In Spite of Myself
Page 24
PART OF THE THEATRE’S PROGRAMME was a music festival of short duration but considerable prestige. It was much loved and enjoyed great success. On an average clear day, one might find oneself in the Golden Bamboo staring across a table at Yehudi Menuhin, Dave Brubeck, Wilbur de Paris and Julian Bream munching their egg rolls. Or, out shopping, the person next to you could be Inge Borkh, Maureen Forrester, Paul Desmond, Rostropovich or Erroll Garner.
Upon leaving the stage door after an evening performance, in the pitch black I accidentally bumped into a tall grey-haired man in a white dinner jacket. He was pacing furiously up and down, humming away to himself and wildly gesticulating. I couldn’t see who this madman was—it was too dark—so I got as close as I politely could.
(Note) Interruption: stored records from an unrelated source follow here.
theorem tickPulls_onlyAnalyzer (c : Chan) (fuel : Nat) (s : State) :
    OnlyAnalyzer c s (tickPulls c fuel s) := by
  induction fuel generalizing s with
  | zero => exact .refl c s
  | succ fuel ih =>
    unfold tickPulls
    split
    next => exact .refl c s
    next t hpull =>
      exact (pullStep_onlyAnalyzer hpull).trans ((fftStep_onlyAnalyzer c t).trans (ih _))

/-- A channel of a TICK leaves the other channel alone (R240). -/
theorem tickChannel_onlyAnalyzer (c : Chan) (b : Bounds) (s : State) :
    OnlyAnalyzer c s (tickChannel c b s) :=
  (tickPulls_onlyAnalyzer c _ s).trans (pathStep_onlyAnalyzer c b _)

/-- What a channel shows after a TICK of another channel is what it showed before. -/
theorem TickShown.of_other {d : Chan} {b : Bounds} (h : TickShown c b s t) (hd : c ≠ d)
    (htu : OnlyAnalyzer d t u) : TickShown c b s u := by
  obtain ⟨hqueue, hroll, hfq, hcur, hpath⟩ := htu.get_ne hd
  refine ⟨hqueue.trans h.queue, hfq.trans h.fq, hroll.trans h.roll, fun hnil => ?_, fun f hf => ?_⟩
  · obtain ⟨hc, hp⟩ := h.kept_none hnil
    exact ⟨hcur.trans hc, hpath.trans hp⟩
  · obtain ⟨hc, hp⟩ := h.kept_some f hf
    exact ⟨hcur.trans hc, hpath.trans hp⟩

/-- What a channel shows after a TICK does not depend on what the other channel held. -/
theorem TickShown.from_other {d : Chan} {b : Bounds} (h : TickShown c b t u) (hd : c ≠ d)
    (hst : OnlyAnalyzer d s t) : TickShown c b s u := by
  obtain ⟨hqueue, hroll, hfq, hcur, hpath⟩ := hst.get_ne hd
  have hkept (fq rolls : List (List F32)) : keptFrames t fq rolls = keptFrames s fq rolls := by
    rw [hst]
    rfl
  have hmake (f : List F32) :
      makePath t.cfg t.srate t.floor b f = makePath s.cfg s.srate s.floor b f := by
    rw [hst]
  obtain ⟨h1, h2, h3, h4, h5⟩ := h
  simp only [hqueue, hroll, hfq, hcur, hpath, hkept, hmake] at h1 h2 h3 h4 h5
  exact ⟨h1, h2, h3, h4, h5⟩

/-- Both channels of a TICK show the newest frame kept (R240). -/
theorem tick_shown (b : Bounds) (h : s.Inv) (c : Chan) :
    TickShown c b s (tickChannel .r b (tickChannel .l b s)) := by
  have hleft := tickChannel_onlyAnalyzer .l b s
  have hfits (c : Chan) : (s.queue.get c).length ≤ s.cfg.qcap ∧ (s.fq.get c).length ≤ s.cfg.fcap := by
    obtain ⟨_, hqueue, _⟩ := h.queues c
    obtain ⟨_, hfq, _⟩ := h.analyzer c
    exact ⟨hqueue, hfq⟩
  cases c with
  | l =>
    obtain ⟨hqueue, hfq⟩ := hfits .l
    exact (tickChannel_shown b hqueue hfq).of_other (d := .r) nofun (tickChannel_onlyAnalyzer .r b _)
  | r =>
    obtain ⟨hqueue, hfq⟩ := hfits .r
    obtain ⟨hqueueEq, _, hfqEq, _⟩ := hleft.get_ne (d := .r) nofun
    have hcfg : (tickChannel .l b s).cfg = s.cfg := by rw [hleft]
    rw [← hqueueEq, ← hcfg] at hqueue
    rw [← hfqEq, ← hcfg] at hfq
    exact (tickChannel_shown b hqueue hfq).from_other (d := .l) nofun hleft
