-- ==== Sys2Proof/WellFormed.lean ====
section
/-!
DEFINITION. What a term must meet to be a term of the spec: an instruction (the range of a count, 30_encoding.md R94), a
presented command (the length of DIN, R105) and an instance of the block (00_scope.md R11, 20_memory.md R65, 44_device.md
R232, 93_implementation_defined.md U50 to U53: "a model must refuse" any other instance).
-/

namespace Sys2Proof

/-- R94: a count operand is a 16-bit field. Every other operand's type holds exactly the values of its field. -/
def Instr.wf : Instr → Bool
  | .uartRead n => decide (n < 65536)
  | .uartWrite n => decide (n < 65536)
  | _ => true

/-- R105: the number of bytes DIN must hold for a command, n for UART.WRITE and none for any other. -/
def Instr.dinLength : Instr → Nat
  | .uartWrite n => n
  | _ => 0

/-- R232, R65: every offset is a multiple of 4, the offsets are distinct, and within one register the bit positions are
distinct bits of a 32-bit word. Each enable has at least one physical bit, and RST_RX exists where ERR_CLEAR needs it
(DEDUCED, log entry 13). -/
def DevMap.wf (m : DevMap) (e : ErrClear) : Bool :=
  let offs := [m.offRx, m.offTx, m.offStatus, m.offCtrl, m.offDiv]
  let stat := [m.rrdy, m.trdy, m.txEmpty, m.tmt, m.pe, m.fe, m.roe]
  let ctrl := m.rxe ++ m.txe ++ m.erre ++ m.rstRx.toList
  offs.all (fun o => decide (o.toNat % 4 = 0)) && decide offs.Nodup
    && stat.all (fun i => decide (i < 32)) && decide stat.Nodup
    && ctrl.all (fun i => decide (i < 32)) && decide ctrl.Nodup
    && !m.rxe.isEmpty && !m.txe.isEmpty && !m.erre.isEmpty
    && (m.rstRx.isSome || decide (e = .writeStatusZero))

/-- R11 with U50 to U53: the instances the spec admits. One whose BASE + off is at or above 2^32 is among them, since no rule
refuses it (DESIGN CHOICE, log entry 23). -/
def Params.wf (p : Params) : Bool :=
  decide (1 ≤ p.txCap) && decide (p.txCap ≤ 65535)
    && decide (1 ≤ p.rxCap) && decide (p.rxCap ≤ 65535)
    && decide (p.base.toNat % 4 = 0) && decide (1 ≤ p.clkHz.toNat)
    && decide (1 ≤ p.ctrHz) && decide (p.ctrHz < 2 ^ 32)
    && decide (1 ≤ p.hwTxDepth) && decide (1 ≤ p.hwRxDepth)
    && p.devMap.wf p.errClear

end Sys2Proof
end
He must have recognized me, for he greeted me enthusiastically with “Vat great evening! Sank you! I yam cawmpawzeeng Henry Feeft piano concerto—fentesticle play—fentesticle!” Conducting an imaginary orchestra, he scurried away up a grassy knoll. It was the renowned pianist Rudolf Serkin.
AFTER A PARTICULARLY sleepless night, I was jolted out of my bed with a call from Kay Brown in New York. She was informing me that David O. Selznick and his wife, Jennifer Jones, were flying in from the coast to see the Saturday matinée of Henry V and would like to get together with me afterwards to discuss my future. Would I please arrange a meeting place? It would have to be a large house over a certain square footage, secluded from view with at least two acres of surrounding grounds attractively landscaped, including a swimming pool. The owners would be required to vacate the premises until the Selznicks decided they were ready to leave. It would also be necessary for some staff to be left available in order to serve drinks and hors d’oeuvres. The owners, of course, would be handsomely remunerated—money not being a concern.
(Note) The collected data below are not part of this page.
/-- R178, R181: UART.WRITE, step by step (log entry 8): the capacity check, n = 0, and for each byte the status read and then the
fast path, the rotation or the queue; after the last byte TXE, and then the end. A byte that is queued makes no access, so the
next byte's status read, or TXE, joins its step. -/
def Obligations.WriteChecksCapacityFirst : Prop :=
  ∀ (n : Nat) (s : State),
    (AtStart s → s.lc = .ready → s.inst.txCap < s.tx.count + n →
      exec (.uartWrite n) s = .next (s.sectionDone.answered 0x03#8 0#32 [])) ∧
    (AtStart s → s.lc = .ready → s.tx.count + n ≤ s.inst.txCap → n = 0 →
      exec (.uartWrite n) s = .next (s.sectionDone.answered 0x00#8 0#32 [])) ∧
    (∀ v vs, AtStart s → s.lc = .ready → s.tx.count + n ≤ s.inst.txCap → s.port.din = v :: vs → n = vs.length + 1 →
      exec (.uartWrite n) s =
        .next
          { s.sectionOpen with
            fg := .running (.uartWrite n) (.writeGot (v :: vs) (statusFlags s.inst.hwTxDepth s.dev)) }) ∧
    (∀ v vs f, s.fg = .running (.uartWrite n) (.writeGot (v :: vs) f) → TrdyHolds f s → f.trdy = true →
      s.tx.count = 0 →
      exec (.uartWrite n) s =
        .next { s with dev := { s.dev with txq := s.dev.txq ++ [v] }, fg := .running (.uartWrite n) (.writeNext vs) }) ∧
    (∀ v vs f, s.fg = .running (.uartWrite n) (.writeGot (v :: vs) f) → TrdyHolds f s → f.trdy = true →
      s.tx.count ≠ 0 → s.tx.Live s.inst.txCap →
      ∃ (w : Byte) (tx' : Buffer),
        exec (.uartWrite n) s =
          .next
            { s with
              tx := tx'
              dev := { s.dev with txq := s.dev.txq ++ [w] }
              fg := .running (.uartWrite n) (.writeNext vs) } ∧
        s.tx.contents s.inst.txCap ++ [v] = w :: tx'.contents s.inst.txCap ∧ tx'.count = s.tx.count ∧
        tx'.Live s.inst.txCap ∧ tx'.init = s.tx.init) ∧
    (∀ v vs f, s.fg = .running (.uartWrite n) (.writeGot (v :: vs) f) → f.trdy = false → s.tx.count < s.inst.txCap →
      s.tx.Live s.inst.txCap →
      ∃ tx' : Buffer,
        exec (.uartWrite n) s =
          .next
            (match vs with
              | [] =>
                { { s with tx := tx' }.withEnables ⟨s.ier.rxe, true, s.ier.erre⟩ with
                  fg := .running (.uartWrite n) .putEnd }
              | w :: ws =>
                { s with
                  tx := tx'
                  fg := .running (.uartWrite n) (.writeGot (w :: ws) (statusFlags s.inst.hwTxDepth s.dev)) }) ∧
        tx'.contents s.inst.txCap = s.tx.contents s.inst.txCap ++ [v] ∧ tx'.count = s.tx.count + 1 ∧
        tx'.Live s.inst.txCap ∧ tx'.init = s.tx.init) ∧
    (∀ v vs, s.fg = .running (.uartWrite n) (.writeNext (v :: vs)) →
      exec (.uartWrite n) s =
        .next { s with fg := .running (.uartWrite n) (.writeGot (v :: vs) (statusFlags s.inst.hwTxDepth s.dev)) }) ∧
    (s.fg = .running (.uartWrite n) (.writeNext []) →
      exec (.uartWrite n) s =
        .next { s.withEnables ⟨s.ier.rxe, true, s.ier.erre⟩ with fg := .running (.uartWrite n) .putEnd }) ∧
    (s.fg = .running (.uartWrite n) .putEnd →
      exec (.uartWrite n) s = .next (s.sectionClosed.answered 0x00#8 0#32 []))

/-- R181, R193: UART.WRITE run with no other turn in between ends with OK and TXE set, with all n bytes accepted in order
after everything accepted before. -/
def Obligations.WriteAcceptsAllBytesInOrder : Prop :=
  ∀ (n : Nat) (s : State), Inv s → s.fault = 0#8 → s.fg = .presented → s.lc = .ready → s.port.din.length = n →
    1 ≤ n → s.tx.count + n ≤ s.inst.txCap →
    ∃ (k : Nat) (t : State), k ≤ 2 * n + 2 ∧ execSteps k (.uartWrite n) s = .next t ∧ t.fg = .idle ∧
      t.port.sts = 0x00#8 ∧ t.port.res = 0#32 ∧ t.port.busy = false ∧ t.ier = ⟨s.ier.rxe, true, s.ier.erre⟩ ∧
      t.dev.ctrl = t.ier ∧ t.inCS = false ∧ t.irqc = s.irqc ∧ t.txStream = s.txStream ++ s.port.din

/-- R182: UART.CLEAR leaves `ier` alone. -/
def Obligations.ClearEmptiesBothBuffers : Prop :=
  ∀ s : State, s.lc = .ready →
    exec .uartClear s =
      .next
        ({ s.sectionDone with
            tx := ⟨s.tx.store, 0, 0, 0, true⟩
            rx := ⟨s.rx.store, 0, 0, 0, true⟩
            sticky := ⟨false, false, false⟩ }.answered 0x00#8 0#32 [])

/-- R187 to R190: the queries; they clear nothing. -/
def Obligations.TransportQueriesAnswer : Prop :=
  ∀ s : State, s.lc = .ready →
    exec .uartFrameperiod s = .next (s.answered 0x00#8 s.fp []) ∧
    exec .uartOverrun s = .next (s.sectionDone.answered 0x00#8 (if s.sticky.oe then 1#32 else 0#32) []) ∧
    exec .uartFraming s = .next (s.sectionDone.answered 0x00#8 (if s.sticky.fe then 1#32 else 0#32) []) ∧
    exec .uartParity s = .next (s.sectionDone.answered 0x00#8 (if s.sticky.pe then 1#32 else 0#32) [])

/-! ## SerialTransport: flush -/

/-- R183: FLUSH's prelude, with the first base sample of R184 (one step, log entry 8). -/
def Obligations.FlushPrelude : Prop :=
  ∀ s : State, AtStart s → s.lc = .ready →
    let fpc := s.fp.toNat * ((s.inst.ctrHz + 999999) / 1000000)
    (fpc > 2 ^ 32 - 1 ∨ (s.inst.hwTxDepth + 1) * fpc > 2 ^ 32 - 1 →
      exec .uartFlush s = .next (s.counterOn.faulted 0x09#8)) ∧
    (fpc ≤ 2 ^ 32 - 1 → (s.inst.hwTxDepth + 1) * fpc ≤ 2 ^ 32 - 1 →
      exec .uartFlush s =
        .next
          { s.counterOn with
            fg :=
              .running .uartFlush
                (.flushDrain (BitVec.ofNat 32 fpc) (BitVec.ofNat 32 ((s.inst.hwTxDepth + 1) * fpc))
                  s.counterOn.ctr.cnt) })

/-- R184: FLUSH's drain phase, step by step (log entry 8). -/
def Obligations.FlushDrainPhase : Prop :=
  ∀ (fpc bound base : Word) (s : State),
    (s.fg = .running .uartFlush (.flushBase fpc bound) →
      exec .uartFlush s =
        .next { s.counterOn with fg := .running .uartFlush (.flushDrain fpc bound s.counterOn.ctr.cnt) }) ∧
    (s.fg = .running .uartFlush (.flushDrain fpc bound base) → s.tx.count = 0 →
      exec .uartFlush s =
        .next
          { s.sectionDone.counterOn with
            fg := .running .uartFlush (.flushIdle fpc bound s.counterOn.ctr.cnt) }) ∧
    (s.fg = .running .uartFlush (.flushDrain fpc bound base) → s.tx.count ≠ 0 →
      exec .uartFlush s =
        .next
          { s.sectionOpen with
            fg := .running .uartFlush (.flushGot fpc bound base (statusFlags s.inst.hwTxDepth s.dev)) }) ∧
    (∀ f, s.fg = .running .uartFlush (.flushGot fpc bound base f) → f.trdy = true → TrdyHolds f s →
      s.tx.count ≠ 0 → s.tx.head < s.inst.txCap →
      exec .uartFlush s =
        .next
          { s.sectionClosed with
            tx :=
              { s.tx with
                head := if s.tx.head + 1 = s.inst.txCap then 0 else s.tx.head + 1
                count := s.tx.count - 1 }
            dev := { s.dev with txq := s.dev.txq ++ [s.tx.store.read s.tx.head] }
            fg := .running .uartFlush (.flushBase fpc bound) }) ∧
    (∀ f, s.fg = .running .uartFlush (.flushGot fpc bound base f) → f.trdy = false →
      exec .uartFlush s =
        .next { s.sectionClosed with fg := .running .uartFlush (.flushBound fpc bound base) }) ∧
    (s.fg = .running .uartFlush (.flushBound fpc bound base) →
      (fpc.toNat ≤ (s.elapsed base).toNat →
        exec .uartFlush s = .next (s.counterOn.answered 0x04#8 0#32 [])) ∧
      ((s.elapsed base).toNat < fpc.toNat →
        exec .uartFlush s =
          .next { s.counterOn with fg := .running .uartFlush (.flushDrain fpc bound base) }))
David O. Selznick and his wife, Jennifer Jones, about to offer me the world
Land’s sakes, Miz Scarlett—What waz ah gwanna do?! A wealthy community Stratford was not. I called Tom Patterson—and, bless him, he came up trumps. The richest couple in the vicinity seemed to have just the ideal spot, and as romantic as one could find. They not only agreed; they offered the whole place scot-free for as long as the Selznicks wanted it. It appears they had furnished one of their rooms with several tables, chairs and other artifacts from the set of their alltime favorite movie, Gone With the Wind, at the famous MGM auction. To them, David O. Selznick was God and Jennifer Jones was Saint Bernadette and the Virgin Mary combined. I couldn’t believe my luck.
D-Day arrived. The Selznicks just managed to make the matinée as the opening fanfare was being played. They had expressly asked for everyone to be discreet concerning their visit, but when they came backstage after the performance, the whole damn place was jammed with press and photographers from far and wide—David directing them like so much traffic, explaining to the world as the three of us squinted into the blazing lightbulbs that I was to be his new male star! Later, on the lawn with tea, champagne and sandwiches, the three of us alone at last, he laid out before me my entire programme for the next few years—my life seemed no longer mine.
First on the agenda was F. Scott Fitzgerald’s Tender Is the Night. Jennifer and I were to impersonate the Divers (Nicole and Dick). Rosemary, with whom Diver has the torrid affair, would be the sought-after ingenue Hope Lange. Katharine Hepburn had agreed to play Baby, Nicole’s feisty elder sister. Tommy Barban, the soldier of fortune, would be Vittorio Gassman, and for the wisecracking, piano-playing Abe North it was a toss-up between Noël Coward and Oscar Levant, depending on availability. Both wanted to do it. Ivan Moffat had written the latest screenplay which would, no doubt, be under heavy Selznick scrutiny and John Frankenheimer, the hottest, most provocative new television genius, would be our director. “I want his first motion picture to be mine. I am not interested in the older establishment for this—I want someone young with an unruly imagination.” David was uncannily right—Frankenheimer had an edgy, stylish way with him and a subtle sense of tension that was right up the Fitzgerald alley.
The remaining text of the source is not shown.